Lead Application Security Engineer

About Adaptive

NVIDIA and OpenAI’s only AI cybersecurity investment.

Adaptive is a cybersecurity startup on a mission to stop AI-powered cyberattacks. In December 2025, the company announced an $81M Series B led by NVIDIA and Bain Capital Ventures, with participation from Capital One Ventures, Citi Ventures, and continued support from Andreessen Horowitz (a16z), the OpenAI Startup Fund, and Abstract Ventures. The round marked NVIDIA’s first AI cybersecurity investment.

Adaptive was founded by Brian Long and Andrew Jones, repeat entrepreneurs who have built and scaled category-defining companies. Brian and Andrew previously co-founded Attentive, which grew to more than $500M in annual revenue and a $10B+ valuation, and TapCommerce, which was acquired by Twitter. Together, they bring deep experience building high-growth, product-led businesses at massive scale as Adaptive builds the security layer for the AI era.

Trusted by leading banks, technology companies, and healthcare organizations, Adaptive protects teams from emerging threats like deepfakes, smishing, and AI-powered voice scams. With rapid enterprise adoption and a $200B+ market ahead, the company is just getting started.

Role

Adaptive Security is the fastest-growing company in AI cybersecurity. We started by protecting organizations from AI-powered social engineering - deepfake phone calls, spear phishing, SMS-based threats - and we're now expanding into email security and browser security. Our customers integrate us deeply into their Google Workspace, Microsoft 365, and email infrastructure, and that attack surface is growing fast. We're a security company and our own security posture has to be best in class.

We're looking for an Application Security Engineer to own application security across Adaptive. You need to be a strong enough engineer to work inside our codebase (Java + Spring Boot services, TypeScript + React frontend, and terraform for managing AWS infrastructure) and a strong enough security practitioner to find what others miss. We want someone who finds the vulnerability, opens the PR to fix it, and builds the systems that prevent the next one.

Responsibilities

• Own Adaptive's application security posture end-to-end. Define security standards for our products, infrastructure, and development process and make sure they're followed.

• Conduct security reviews and threat modeling for new features, integrations, and architecture changes. Our attack surface is growing as we add deeper customer integrations and expand internationally.

• Build security into CI/CD. Automate static analysis, dependency scanning, secrets detection, and container security so vulnerabilities are caught before they ship.

• Perform penetration testing against our own applications and infrastructure. Find the bugs before external researchers or attackers do.

• Drive vulnerability management across our application and infrastructure stack. Triage findings from automated tooling, pen tests, prioritize by risk, and push remediation to closure with engineering.

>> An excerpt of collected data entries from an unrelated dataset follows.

/-- Settles O37, by induction on the number of steps: each is possible and keeps the invariant. -/
theorem goodStatesNeverStop : Obligations.GoodStatesNeverStop := by
  intro p n
  induction n with
  | zero => exact fun _ _ => trivial
  | succ n ih =>
    intro s h
    obtain ⟨t, ht⟩ := stepWith_next_of_inv p h
    exact ⟨t, ht, ih t (inv_of_stepWith h ht)⟩

/-! ### Reset -/

theorem inReset_resetWith (p : Params) : InReset (State.resetWith p) :=
  ⟨PerChannel.get_tabulate _, rfl, rfl, rfl, rfl, rfl, rfl, rfl⟩

/-- Settles O29: field by field. -/
theorem resetState : Obligations.ResetState := fun p => ⟨inReset_resetWith p, rfl, rfl, rfl⟩

theorem powerOn_lengths (c : Channel) (n : Nat) :
    (Chain.powerOn c n).outs.length = (Chain.powerOn c n).stages.length := by
  simp [Chain.powerOn]

/-- Settles O35: the reset column with chains of one length each, and a front-end before its startup output. -/
theorem resetHasInvariant : Obligations.ResetHasInvariant := fun p =>
  { engine := engineInv_of_inReset (inReset_resetWith p) fun c => by
      have hchain : (State.resetWith p).chains.get c = Chain.powerOn c (p.chainLen.get c) := PerChannel.get_tabulate _ c
      rw [hchain, powerOn_lengths]
    request := ⟨fun hne => absurd rfl hne, fun _ hg => FrontEnd.noConfusion hg, rfl⟩ }

end Sys2Proof.Proofs.MachineInvariant
end

section
/-! The front-end step by step: reading a line, failing or presenting a request, a whole command (41_frontend.md). -/

namespace Sys2Proof.Proofs.Commands

open Sys2Proof.Machine Sys2Proof.Safety Sys2Proof.Proofs.MachineInvariant

theorem stepsWith_succ {p : Params} {n : Nat} {s t : State} (h : stepWith p s = .next t) :
    stepsWith p (n + 1) s = stepsWith p n t := by
  rw [stepsWith, h]

/-! ### Reading a line (R121, R122) -/

/-- What ends a line: LF, or CR LF; a CR before a lone LF would belong to the ending. -/
def EndsLine (line ending : Text) : Prop :=
  (ending = ['\n'] ∧ line.getLast? ≠ some '\r') ∨ ending = ['\r', '\n']

theorem readLine_of_endsLine {line ending rest : Text} (hline : '\n' ∉ line) (hend : EndsLine line ending) :
    readLine (line ++ ending ++ rest) = some (line ++ ending, rest) := by
  rcases hend with ⟨rfl, -⟩ | rfl
  · simpa using readLine_some line rest hline
  · simpa using readLine_some (line ++ ['\r']) rest (by simpa using hline)

theorem stripTerminator_of_endsLine {line ending : Text} (hend : EndsLine line ending) :
    stripTerminator (line ++ ending) = line := by
  rcases hend with ⟨rfl, hcr⟩ | rfl
  · exact stripTerminator_lf line hcr
  · simpa using stripTerminator_crlf line

section
variable {p : Params} {s : State} (hrst : s.rst = false) (hst : s.st = .idle) (hvalid : s.reqValid = false)
include hrst hst hvalid

theorem stepWith_idle (hfe : s.fe = .idle) : stepWith p s = .next ((pollLine s).setHeld none) := by
  rw [stepWith_frontEnd p s hrst hst hvalid (by simp [hfe]), frontEndMove, hfe]

theorem stepWith_no_line (hfe : s.fe = .idle) (hrx : '\n' ∉ s.rx) : stepWith p s = .next { s with held := none } := by
  rw [stepWith_idle hrst hst hvalid hfe, pollLine, readLine_none s.rx hrx]
  rfl

theorem stepWith_line (hfe : s.fe = .idle) {line ending rest : Text} (hline : '\n' ∉ line)
    (hend : EndsLine line ending) (hrx : s.rx = line ++ ending ++ rest) :
    stepWith p s = .next { s with
      rx := rest, held := none, fe := if line = [] then .idle else .dispatching line } := by
  rw [stepWith_idle hrst hst hvalid hfe, pollLine, hrx, readLine_of_endsLine hline hend]
  dsimp only
  rw [stripTerminator_of_endsLine hend]
  split
  · rw [← hfe]
    rfl
  · rfl

end

theorem keyword_head_not_space (g : Channel) : ∃ x xs, g.keyword = x :: xs ∧ isSpace x = false := by
  cases g <;> exact ⟨_, _, rfl, by decide⟩

/-- A line of whitespace begins with no keyword. -/
theorem dispatch_blank (hex : HexOverflow) {line : Text} (h : Blank line) : dispatch hex line = .error .unknown := by
  refine Keywords.dispatch_of_matchKeyword_none hex (Keywords.matchKeyword_eq_none fun g token hline => ?_)
  obtain ⟨x, xs, hkey, hx⟩ := keyword_head_not_space g
  have hblank : isSpace x = true := h x (by simp [hline, hkey])
  simp [hx] at hblank

/-- Settles O55: `stepWith_line` with an empty and with another line. -/
theorem idleReadsOneLine : Obligations.IdleReadsOneLine := by
  intro p s hrst hst hvalid hfe
  refine ⟨stepWith_no_line hrst hst hvalid hfe, fun rest hrx => ?_, fun line rest hline hne hrx => ?_,
    fun line _ hblank => dispatch_blank _ hblank⟩
  · obtain ⟨ending, hend, hrx⟩ : ∃ ending, EndsLine [] ending ∧ s.rx = [] ++ ending ++ rest := by
      rcases hrx with hrx | hrx
      · exact ⟨['\n'], .inl ⟨rfl, by simp⟩, hrx⟩
      · exact ⟨['\r', '\n'], .inr rfl, hrx⟩
    rw [stepWith_line hrst hst hvalid hfe (List.not_mem_nil) hend hrx, if_pos rfl, ← hfe]
  · obtain ⟨ending, hend, hrx⟩ : ∃ ending, EndsLine line ending ∧ s.rx = line ++ ending ++ rest := by
      rcases hrx with ⟨hrx, hcr⟩ | hrx
      · exact ⟨['\n'], .inl ⟨rfl, hcr⟩, by simpa using hrx⟩
      · exact ⟨['\r', '\n'], .inr rfl, by simpa using hrx⟩
    rw [stepWith_line hrst hst hvalid hfe hline hend hrx, if_neg hne]

/-! ### Handling a line (R135, R173) -/

theorem stepWith_dispatching {p : Params} {s : State} {line : Text} (hrst : s.rst = false) (hst : s.st = .idle)
    (hvalid : s.reqValid = false) (hfe : s.fe = .dispatching line) :
    stepWith p s = .next ((dispatchLine p.hexOverflow line s).setHeld none) := by
  rw [stepWith_frontEnd p s hrst hst hvalid (by simp [hfe]), frontEndMove, hfe]

/-- Settles O48: the failing branch of `dispatchLine`. -/
theorem failedCommand : Obligations.FailedCommand := by
  intro p s line f hrst hst hvalid hfe hd
  rw [stepWith_dispatching hrst hst hvalid hfe, dispatchLine, hd]
  rfl

/-- Settles O49: the other branch of `dispatchLine`. -/
theorem successfulCommand : Obligations.SuccessfulCommand := by
  intro p s line g n hrst hst hvalid hfe hd
  rw [stepWith_dispatching hrst hst hvalid hfe, dispatchLine, hd]
  rfl

/-- The state after a line was read, `rest` being left on the serial line. -/
def lineRead (line rest : Text) (s : State) : State := { s with rx := rest, held := none, fe := .dispatching line }

theorem stepWith_lineRead {p : Params} {s : State} {line ending rest : Text} (hrst : s.rst = false)
    (hst : s.st = .idle) (hvalid : s.reqValid = false) (hfe : s.fe = .idle) (hline : '\n' ∉ line) (hne : line ≠ [])
    (hend : EndsLine line ending) (hrx : s.rx = line ++ ending ++ rest) :
    stepWith p s = .next (lineRead line rest s) := by
  rw [stepWith_line hrst hst hvalid hfe hline hend hrx, if_neg hne]
  rfl

/-- Settles O58: one step reads the line, the next handles it. -/
theorem failedLineEndToEnd : Obligations.FailedLineEndToEnd := by
  intro p s line ending rest f hrst hst hvalid hfe hline hne hend hd hrx
  have hread := stepWith_lineRead (p := p) hrst hst hvalid hfe hline hne hend hrx
  have hfail := failedCommand p (lineRead line rest s) line f hrst hst hvalid rfl hd
  rw [stepsWith_succ hread, stepsWith_succ hfail, ← hfe]
  rfl

/-! ### A whole command -/

theorem keyword_no_lf (g : Channel) : '\n' ∉ g.keyword := by
  cases g <;> decide

theorem endsLine_command {g : Channel} {token ending : Text} (h : EndsLine token ending) :
    EndsLine (g.keyword ++ ' ' :: token) ending := by
  refine h.imp_left fun ⟨hend, hcr⟩ => ⟨hend, ?_⟩
  cases token with
  | nil => simp
  | cons x xs => simpa using hcr

theorem dispatch_command {hex : HexOverflow} {g : Channel} {token : Text} {n : Nat}
    (h : parse hex g.width token = .ok n) : dispatch hex (g.keyword ++ ' ' :: token) = .ok (g, n) := by
  rw [Keywords.dispatch_of_matchKeyword hex ((Keywords.matchKeyword_eq_some_iff _ token g).mpr rfl), h]
  rfl

/-- The state after the request of group `g` on the ports was accepted and transmitted (R89, R135). -/
def served (g : Channel) (s : State) : State :=
  { delivered g s.reqValue s with reqValid := false, held := none, fe := .awaiting g }

/-- A front-end that has just put the request of group `g` on the ports of an idle block (R135). -/
structure Asserting (g : Channel) (s : State) : Prop where
  rst      : s.rst = false
  st       : s.st = .idle
  boot     : s.boot = false
  reqValid : s.reqValid = true
  reqCh    : s.reqCh = g.code
  held     : s.held = none
  fe       : s.fe = .requesting g

/-- The step that runs the request a front-end asserts. -/
theorem stepWith_asserting {p : Params} {g : Channel} {s : State} (h : Asserting g s) (hclk : s.sclk g = false)
    (hlen : DefaultLength s g) : stepWith p s = .next (served g s) := by
  have hword : decodeWord s.portWord = Instr.transmit g s.reqValue := by
    rw [State.portWord, decodeWord_append, h.reqCh, Channel.ofCode_code]
  have hexec : exec (decodeWord s.portWord) s = .next (delivered g s.reqValue s) := by
    rw [hword, exec_eq, Instr.transmit_channel, Instr.transmit_value,
      Delivery.runTransmission_eq_delivered _ hclk hlen]
  have hfe : (delivered g s.reqValue s).fe = .requesting g := h.fe
  rw [Steps.stepWith_accepted p ((accepts_iff s).mpr ⟨h.st, h.rst, h.reqValid⟩) (requestChanged_of_held_none h.held)
    hexec, releaseRequest, hfe]
  rfl

/-- The step that confirms a completed request (R135). -/
theorem stepWith_awaiting {p : Params} {s : State} {g : Channel} (hrst : s.rst = false) (hst : s.st = .idle)
    (hvalid : s.reqValid = false) (hfe : s.fe = .awaiting g) :
    stepWith p s = .next (((s.emit [.confirmation g, .usageHelp]).setFe .idle).setHeld none) := by
  have hready : s.reqReady = true := (Status.reqReady_iff s).mpr ⟨hst, hrst⟩
  rw [stepWith_frontEnd p s hrst hst hvalid (by simp [hfe]), frontEndMove, hfe]
  dsimp only
  rw [if_pos hready]

theorem stepWith_served {p : Params} {g : Channel} {s : State} (h : Asserting g s) :
    stepWith p (served g s) = .next ((((served g s).emit [.confirmation g, .usageHelp]).setFe .idle).setHeld none) := by
  refine stepWith_awaiting ?_ ?_ ?_ ?_ <;> simp [served, delivered, h.rst, h.boot, afterLatHi]

/-- A command after its line was read and dispatched: its request stands on the ports. -/
def asserted (g : Channel) (n : Nat) (line rest : Text) (s : State) : State :=
  (presented g n (lineRead line rest s)).setHeld none

theorem stepWith_lineRead_succeeds {p : Params} {s : State} {line : Text} (rest : Text) {g : Channel} {n : Nat}
    (hrst : s.rst = false) (hst : s.st = .idle) (hvalid : s.reqValid = false)
    (hd : dispatch p.hexOverflow line = .ok (g, n)) :
    stepWith p (lineRead line rest s) = .next (asserted g n line rest s) := by
  rw [stepWith_dispatching (s := lineRead line rest s) hrst hst hvalid rfl, dispatchLine, hd]
  rfl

• Lead security incident response process for application-layer events. When something happens, you lead the investigation and remediation.

• Manage our approach to external security testing - bug bounty programs, third-party pen tests, and customer security assessments.

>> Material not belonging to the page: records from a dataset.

-- ==== Sys2Proof/Config.lean ====
section
/-! DEFINITION. Values the spec leaves open, as constants without a body: nothing can evaluate them, so a claim holds
whatever they are. Each is named in the assumption log. -/

namespace Sys2Proof.Config

/-- Payload and sign of a NaN the engine produces, from the operands; the manual gives no bits. -/
opaque nanBits : Word → Word → Word → Nat

/-- Whether a commanded point that is no whole number is reported rounded up (numbered by the state's counter). -/
opaque roundUp : Nat → Bool

/-- The unit state index of a mirrored unit, by the unit's place (R567 numbers none). -/
opaque unitIndex : Nat → Nat

/-- The value word of a unit's entry on the pair link. -/
opaque unitWord : Machine.UnitSt → Word

/-- The tag of an entry for an object that no register holds (R567 gives none). -/
opaque objTag : Nat → Nat → Word

/-- A value the manual leaves open, numbered by the state's counter. -/
opaque freeWord : Nat → Nat

/-- The deviation of a sine of the drive stage, by its angle in 1/196,608 turn; the precision of the transforms is not given. -/
opaque sinDev : Nat → Nat

/-- The rounding of the angle of a two-phase voltage; its precision is not given. -/
opaque atanDev : Int → Int → Nat

/-- The centre of the first hall sector as an electrical angle in 1/65,536 turn; not given. -/
opaque hallZero : Nat

/-- Whether a program of a checkpoint block fails its verification, which no command tells; numbered by the state's counter. -/
opaque blockFails : Nat → Bool

/-- How many more records the running flush has programmed by a frame boundary: a record takes at most 16 µs, and no time is given for
one; numbered by the state's counter. -/
opaque flushed : Nat → Nat

end Sys2Proof.Config
end

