-- ==== Sys2Proof/Machine/RegMap.lean ====
section
/-! DEFINITION. The register map: where every register of the module lies (R44), and the fields of each with access
code, reset value, the mark CONFIG-only (R112) and the range a written value is judged by (R113), as the register
tables of the chapters give them (R4, R99–R106, R149–R155, R196–R198, R237, R238, R278–R281, R312, R313, R348, R349,
R387, R388, R420, R421, R449, R450, R486, R487, R553–R555, R591, R592, R625–R628, R657, R658, R683, R684). -/

namespace Sys2Proof.Machine

/-- Access codes of the register tables. -/
inductive Acc | rw | ro | wo | w1c | rc | rwf
deriving DecidableEq, Repr

/-- One field of a register: place, access code, reset value, CONFIG-only mark, allowed values as intervals (none
listed: every value). -/
structure FieldRow where
  fld   : Fld
  acc   : Acc
  reset : Nat
  cfg   : Bool
  rng   : List (Nat × Nat)
deriving DecidableEq, Repr

/-- One register, or an array of `count` registers `stride` bytes apart, for the instances `ilo` to `ihi` of its page. -/
structure RegRow where
  off    : Nat
  stride : Nat
  count  : Nat
  ilo    : Nat
  ihi    : Nat
  rows   : List FieldRow
deriving DecidableEq, Repr

/-- A field row, written short. -/
def fr (lo w : Nat) (a : Acc) (rst : Nat) (cfg : Bool := false) (rng : List (Nat × Nat) := []) : FieldRow :=
  ⟨⟨lo, w⟩, a, rst, cfg, rng⟩

/-- Base of feedback channel `n` (R44, R110). -/
def fbBase (n : Nat) : Nat :=
  if n < 6 then 0x40014000 + 0x1000 * n else 0x4001A000 + 0x100 * (n - 6)

/-- Base of axis page `n` (R44). -/
def axBase (n : Nat) : Nat := 0x40014000 + 0x1000 * n

/-- Base of the registers of door `d` (R280). -/
def dorBase (d : Nat) : Nat := 0x40012000 + 0x100 * d

/-- Base of the CAN page: 0 is CANA, 1 is CANB (R44). -/
def canBase (x : Nat) : Nat := 0x40009000 + 0x1000 * x

namespace Addr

• Own AWS security across our entire cloud architecture — IAM hardening, misconfiguration detection, and building the controls that keep our posture clean as the environment grows.

Qualifications

• 5+ years of experience in application security, with demonstrated ability to find and exploit vulnerabilities in web applications and APIs (OWASP Top 10 and beyond).

• Strong software engineering skills. You can read, write, and ship production code in Java, TypeScript, or similar languages.

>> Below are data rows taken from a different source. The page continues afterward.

-- ==== Sys2Proof/Machine/Can.lean ====
section
/-! DEFINITION. The CAN FD controllers (chapter 12, R452–R490): message objects, receiving, transmitting, group functions,
error confinement, sleep. Controller 0 is CANA, 1 is CANB. -/

namespace Sys2Proof.Machine

def State.canS (s : State) (x : Nat) : CanS := s.can.getD x CanS.init
def State.modCan (s : State) (x : Nat) (f : CanS → CanS) : State := { s with can := setAt 2 CanS.init s.can x f }

def State.canStat (s : State) (x : Nat) (f : Fld) : Bool := s.flag (Addr.CAN_STAT x) f
def State.setStat (s : State) (x : Nat) (f : Fld) (b : Bool) : State := s.wf (Addr.CAN_STAT x) f (b2n b)
def State.canCfg (s : State) (x : Nat) (f : Fld) : Nat := s.rf (Addr.CAN_CFG x) f

/-- The timestamp counter (R478). -/
def State.tstamp (s : State) : Nat := s.now / 200 % 2 ^ 32

/-! ### Frames and objects (R459–R462, R473, R488) -/

/-- Payload bytes of a DLC (R460). -/
def dlcLen (d : Nat) : Nat :=
  if d ≤ 8 then d else [12, 16, 20, 24, 32, 48, 64].getD (d - 9) 64

/-- Payload word k: bytes 4k to 4k + 3, bytes beyond the length 0 (R464). -/
def frmWord (f : CanFrm) (k : Nat) : Word := wN (ofLE ((List.range 4).map (fun j => if 4 * k + j < dlcLen f.dlc then f.data.getD (4 * k + j) 0 else 0)))

/-- A window word of a frame (R488). -/
def frmWin (f : CanFrm) (ovr : Bool) (k : Nat) : Word :=
  match k with
  | 0 => wN (f.id % 2 ^ 29 + 2 ^ 29 * b2n f.ide + 2 ^ 30 * b2n f.fdf + 2 ^ 31 * b2n f.brs)
  | 1 => wN (f.dlc % 16 + 16 * b2n f.esi + 32 * b2n ovr)
  | 2 => wN f.ts
  | _ => frmWord f (k - 3)

/-- The last window word of a frame: 2 + ⌈length/4⌉ (R467). -/
def frmLast (f : CanFrm) : Nat := 2 + (dlcLen f.dlc + 3) / 4

/-- The record type of a controller's MSGMAP (R459). -/
def canTyp (x k : Nat) : Nat := 0x0500 + 0x100 * x + k

def oObj (r : SRec) : Nat := r.b 1 6 0
def oTx (r : SRec) : Bool := r.b 1 7 7 == 1
def oOwner (r : SRec) : Nat := r.b 1 9 8
def oIde (r : SRec) : Bool := r.b 1 10 10 == 1
def oFdf (r : SRec) : Bool := r.b 1 11 11 == 1
def oBrs (r : SRec) : Bool := r.b 1 12 12 == 1
def oEcho (r : SRec) : Bool := r.b 1 13 13 == 1
def oDyn (r : SRec) : Bool := r.b 1 14 14 == 1
def oDlc (r : SRec) : Nat := r.b 1 19 16
def oId (r : SRec) : Nat := r.b 2 28 0
def oMask (r : SRec) : Nat := r.b 3 28 0

/-- Is the controller CANB of an RLY-4620, which serves fault reports and the SDO server only (R23)? -/
def State.servOnly (s : State) (x : Nat) : Bool := x == 1 && (s.id.variant == .rly4620 || s.id.variant == .rly4620E)

/-- The objects of a controller. -/
def State.objs (s : State) (x : Nat) : List SRec :=
  if s.servOnly x then [] else s.recsOf (canTyp x 1)
def State.obj? (s : State) (x k : Nat) : Option SRec := (s.objs x).find? (fun r => oObj r == k)

/-- The frame an object holds before anything was written to it. -/
def objFrm (r : SRec) : CanFrm := ⟨oId r, oIde r, oFdf r, oBrs r, false, oDlc r, [], 0, false⟩

/-- Identifier match of R462. -/
def idMatch (ide : Bool) (id mask : Nat) (f : CanFrm) : Bool := (f.ide == ide) && ((f.id ^^^ id) &&& mask) % 2 ^ 29 == 0

/-- The receive object that takes a frame (R462). -/
def State.rxObj? (s : State) (x : Nat) (f : CanFrm) : Option SRec :=
  leastRec ((s.objs x).filter (fun r => !oTx r && idMatch (oIde r) (oId r) (oMask r) f))
where
  leastRec : List SRec → Option SRec
    | [] => none
    | r :: t => match leastRec t with | some q => if oObj q < oObj r then some q else some r | none => some r

def CanS.rxO (c : CanS) (k : Nat) : CRx := (aget c.rx k).getD CRx.init
def CanS.txO (c : CanS) (k : Nat) : CTx := (aget c.tx k).getD CTx.init

def State.modRx (s : State) (x k : Nat) (f : CRx → CRx) : State := s.modCan x (fun c => { c with rx := aput c.rx k (f (c.rxO k)) })
def State.modTx (s : State) (x k : Nat) (f : CTx → CTx) : State := s.modCan x (fun c => { c with tx := aput c.tx k (f (c.txO k)) })

/-- What a group frame names (R473): priority class, KIND, SEQ, ROUND, REBID. -/
structure Grp where
  pcl   : Nat
  kind  : Nat
  seq   : Nat
  round : Nat
  rebid : Bool
deriving DecidableEq, Repr

def gfrmOf (f : CanFrm) : Option Grp :=
  let p := f.id / 2 ^ 26 % 8
  let b (k : Nat) : Nat := f.data.getD k 0
  if !f.ide then none
  else if 1 ≤ p ∧ p ≤ 5 then some ⟨p, 0, b 0 % 256 + 256 * (b 1 % 256), b 2 % 4, bitOf (b 2) 2⟩
  else if p = 0 then some ⟨0, f.id / 2 ^ 22 % 16, f.id / 2 ^ 6 % 2 ^ 16, b 6 / 8 % 4, false⟩
  else none

/-- Are the group functions on (R473)? -/
def State.grpOn (s : State) (x : Nat) : Bool := x == 1 && s.canCfg x Fl.CAN_CFG_GRP == 1

/-! ### Receive queue and buffers (R463–R467) -/

/-- A record joins the receive queue (R463, R465). -/
def State.qPut (s : State) (x : Nat) (f : CanFrm) (own : Bool) : State :=
  let c := s.canS x
  if c.q.length < 64 then s.modCan x (fun c => { c with q := c.q ++ [(f, own, s.frm)], lossQ := false })
  else
    let s := ((s.bump (Addr.CAN_QOVF x) Fl.CAN_QOVF_RX).setStat x Fl.CAN_STAT_RXQOVF true).irq (6 + x) 7
    (s.raiseIf (!c.lossQ) 0xC3 x 0).modCan x (fun c => { c with lossQ := true })

/-- Set NEW of a control-path receive object. -/
def State.newSet (s : State) (x k : Nat) (f : CanFrm) (ovr : Bool) : State :=
  let s := (s.modRx x k (fun o => { o with frm := some f, new := true, ovr := ovr })).irq (6 + x) 0
  if ovr then s.setStat x Fl.CAN_STAT_OVR true else s

/-- The object whose main buffer is locked. -/
def State.lockedObj (s : State) (x : Nat) : Option Nat := if (s.canS x).lock.isSome then some (s.rf (Addr.CAN_RXSEL x) Fl.CAN_RXSEL_OBJ) else none

/-- The lock ends: a frame in the shadow moves to the main buffer (R467). -/
def State.unlock (s : State) (x : Nat) : State :=
  match s.lockedObj x with
  | none => s
  | some k =>
    let s := s.modCan x (fun c => { c with lock := none })
    let o := (s.canS x).rxO k
    match o.sh with
    | none => s
    | some f => (s.modRx x k (fun o => { o with sh := none, frm := some f, new := true })).irq (6 + x) 0

/-- A completed frame is delivered to its receive object (R463). -/
def State.canDeliver (s : State) (x : Nat) (f : CanFrm) : State :=
  match s.rxObj? x f with
  | none => s
  | some r =>
    let k := oObj r
    match oOwner r with
    | 0 => s.modRx x k (fun o => { o with frm := some f, new := true, ovr := o.ovr || o.new })
    | 1 => s.qPut x f false
    | _ =>
      if s.lockedObj x = some k then
        let beyond := ((s.canS x).rxO k).sh.isSome
        let s := s.modRx x k (fun o => { o with sh := some f, ovr := o.ovr || beyond })
        if beyond then s.setStat x Fl.CAN_STAT_OVR true else s
      else s.newSet x k f ((s.canS x).rxO k).new

/-- The high-priority match (R466). -/
def State.hpMatch (s : State) (x : Nat) (f : CanFrm) : State :=
  let i := s.rd (Addr.CAN_HPID x)
  let a := Addr.CAN_HPSTAT x
  if !s.servOnly x && s.flag a Fl.CAN_HPSTAT_EN && idMatch (bitOf i.toNat 29) (i.toNat % 2 ^ 29) (s.rd (Addr.CAN_HPMASK x)).toNat f then
    let full := s.flag a Fl.CAN_HPSTAT_FULL
    let s := ((s.modCan x (fun c => { c with hp := some f })).wf a Fl.CAN_HPSTAT_FULL 1).irq (6 + x) 2
    if full then (s.setStat x Fl.CAN_STAT_HPOVR true).raise 0xC7 x 0 else s
  else s

/-- A read of CANx_HPD1 clears FULL (R466). -/
def State.hpRead (s : State) (x : Nat) : State := s.wf (Addr.CAN_HPSTAT x) Fl.CAN_HPSTAT_FULL 0

/-- A read of word w of the receive window (R467): none when the selected object is no control-path receive object. -/
def State.rxWin (s : State) (x w : Nat) : Option (Word × State) :=
  let k := s.rf (Addr.CAN_RXSEL x) Fl.CAN_RXSEL_OBJ
  match s.obj? x k with
  | none => none
  | some r =>
    if oTx r || oOwner r != 2 then none
    else
      let o := (s.canS x).rxO k
      let f := o.frm.getD { (objFrm r) with dlc := 0 }
      let v := frmWin f o.ovr w
      if w = 0 then
        let t := s.now
        some (v, (s.modCan x (fun c => { c with lock := some (c.lock.getD t) })).modRx x k (fun o => { o with new := false }))
      else if w = frmLast f then some (v, s.unlock x)
      else some (v, s)

/-- A lock held for 1.0 ms is released (R467). -/
def State.lockTimeout (s : State) (x cyc : Nat) : State :=
  let s := s.at cyc
  match (s.canS x).lock with
  | some t => if t + 200000 ≤ s.now then ((s.unlock x).setStat x Fl.CAN_STAT_LOCKTO true).raise 0xC8 x 0 else s
  | none => s

/-! ### Data-path receive slot (R464) -/

/-- The four words of a record. -/
def recWords (f : CanFrm) (b29 b30 : Bool) : List Word :=
  [wN (f.id % 2 ^ 29 + 2 ^ 29 * b2n b29 + 2 ^ 30 * b2n b30), wN f.ts, frmWord f 0, frmWord f 1]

• Experience with cloud infrastructure security on AWS (IAM, VPC, ECS, S3, RDS, or equivalent services on other providers).

• Hands-on experience with security tooling in CI/CD pipelines - SAST, DAST, SCA, container scanning, or similar.

• Familiarity with compliance frameworks relevant to enterprise SaaS (SOC 2, HIPAA, GDPR) and the ability to translate compliance requirements into engineering work.

• High autonomy. You're building this function from scratch and are expected to set priorities and drive them.